Aller Anfang ist schwer.|Das gilt gerade bei einer Lebensstiländerung.


Hinweis: Der Inhalt dieser Seite wurde vor 13 Jahren in der Wiener Zeitung veröffentlicht. Hier geht's zu unseren neuen Inhalten.

Die schlimmste Zeit bei einer Diät? Eindeutig der Tag 0. Dieser Tag oder vielmehr diese Zeitspanne erstreckt sich von der Entscheidung eine Diät zu machen bis zum tatsächlichen Beginn der Ernährungsumstellung.

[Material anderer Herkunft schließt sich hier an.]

/-! ### Self-tests (R526, R547) -/

/-- A self-test has failed: the engine of notice 0x0A0A is free except for test 3. -/
def State.selfTestFails (s : State) (o : OfficeId) (id : Nat) (engine : Option Nat) : State :=
  let s := ((s.setHealth o F.TWN_HEALTH_SELFTEST true).countUp o F.TWN_CNT_STFAIL_COUNT).wr o F.TWN_SELFTEST_LAST_FAIL id
  let s := s.modTwin o fun x => { x with passed := 0 }
  let p := match engine with
    | some e => (e, s)
    | none => s.draw 8
  p.2.raise o 0x0A0A (le 1 id ++ le 1 p.1)

/-- A complete passing cycle: counted, and faults that wait for one are cleared (R526, R554). -/
def State.selfTestCycle (s : State) (o : OfficeId) : State :=
  let s := s.wr o F.TWN_SELFTEST_CYCLES (min 0xFFFF (s.rd o F.TWN_SELFTEST_CYCLES + 1))
  let s := s.modTwin o fun x => { x with passed := 0 }
  if (s.off o).twin.clearing then
    let s := s.modTwin o fun x => { x with clearing := false }
    [F.TWN_HEALTH_ARITH, F.TWN_HEALTH_SELFTEST, F.TWN_HEALTH_ARRAY].foldl (fun s f => s.setHealth o f false) s
  else s

/-- The tests of a round on an office that does not own: bits 0 to 2 of `fail` tell which of tests 1 to 3 fail; test 3 takes an
engine every 64 rounds; 1,024 rounds make a cycle (R547). -/
def State.roundSelfTests (s : State) (o : OfficeId) (fail : Nat) : State :=
  if s.beats o = false ∨ s.owns o then
    (s.wr o F.TWN_SELFTEST_RUNNING 0).modTwin o fun x => { x with passed := 0 }
  else
    let r := (s.off o).count.toNat / 2 ^ s.svc.roundShift
    let s := s.wr o F.TWN_SELFTEST_RUNNING 1
    let run3 := decide (r % 64 = 0)
    if bitsOf fail 0 1 = 1 then s.selfTestFails o 1 none
    else if bitsOf fail 1 1 = 1 then s.selfTestFails o 2 none
    else if run3 ∧ bitsOf fail 2 1 = 1 then s.selfTestFails o 3 (some (r / 64 % 16))
    else
      let s := s.modTwin o fun x => { x with passed := x.passed + 1 }
      if 1024 ≤ (s.off o).twin.passed then s.selfTestCycle o else s

/-- SIGNATURE_SELF_TEST (R547): test 4 of an office that does not own, every 3,600 s. -/
def execSignatureSelfTest (o : OfficeId) (pass : Bool) (s : State) : Out :=
  .next (if s.beats o = false ∨ s.owns o ∨ pass then s else (s.selfTestFails o 4 none).refreshTwin o)

/-- TWN_CNT_CLR (R555). -/
def execTwnCntClr (o : OfficeId) (v : W32) (s : State) : Out :=
  .next (s.clearWrite o F.TWN_CNT_CLR_GAIN.off v.toNat 0
    [F.TWN_CNT_GAIN_COUNT, F.TWN_CNT_HANDOVER_COUNT, F.TWN_CNT_ROUNDSLOST_COUNT, F.TWN_CNT_LINKLOSS_COUNT, F.TWN_CNT_STFAIL_COUNT])

end Sys2Proof.Machine
end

Bei manchen Menschen mag dieser Tag 0 tatsächlich ein Tag sein. Heute mag ich abnehmen und morgen geht es los. Ich tendiere leider eher zu der Variante morgen geht es los also esse ich heute noch, was ich morgen nicht mehr essen darf. Und dummerweise beginnt dann die Diät doch nicht morgen. Sondern Übermorgen. Oder erst in einer Woche. Da ich aber in Wahrheit jederzeit mit der Ernährungsumstellung starten könnte, ist jeder Tag, dieser Tag an dem ich noch einmal etwas esse, was ich während der Diät nicht mehr so schnell essen werde. Somit ist der Tag 0 in Wahrheit für mich einfach nur eine Phase des Zunehmens.

Man muss abnehmen wollen
Mein Tag 0 scheint, rückblickend betrachtet, eine 20-jährige Vorbereitungsperiode für das kommende Jahr gewesen zu sein. Seit ich beschlossen habe abzunehmen - im zarten Teenager-Alter, folgten unzählige Versuche das Wohlgefühlgewicht zu erreichen und auch zu halten, aber schlussendlich habe ich mein Ausgangsgewicht immer nur übertroffen. Und nun, schreibe ich, schwerer als jemals zuvor, diese Zeilen und versuche herauszufinden, woran das wohl liegt.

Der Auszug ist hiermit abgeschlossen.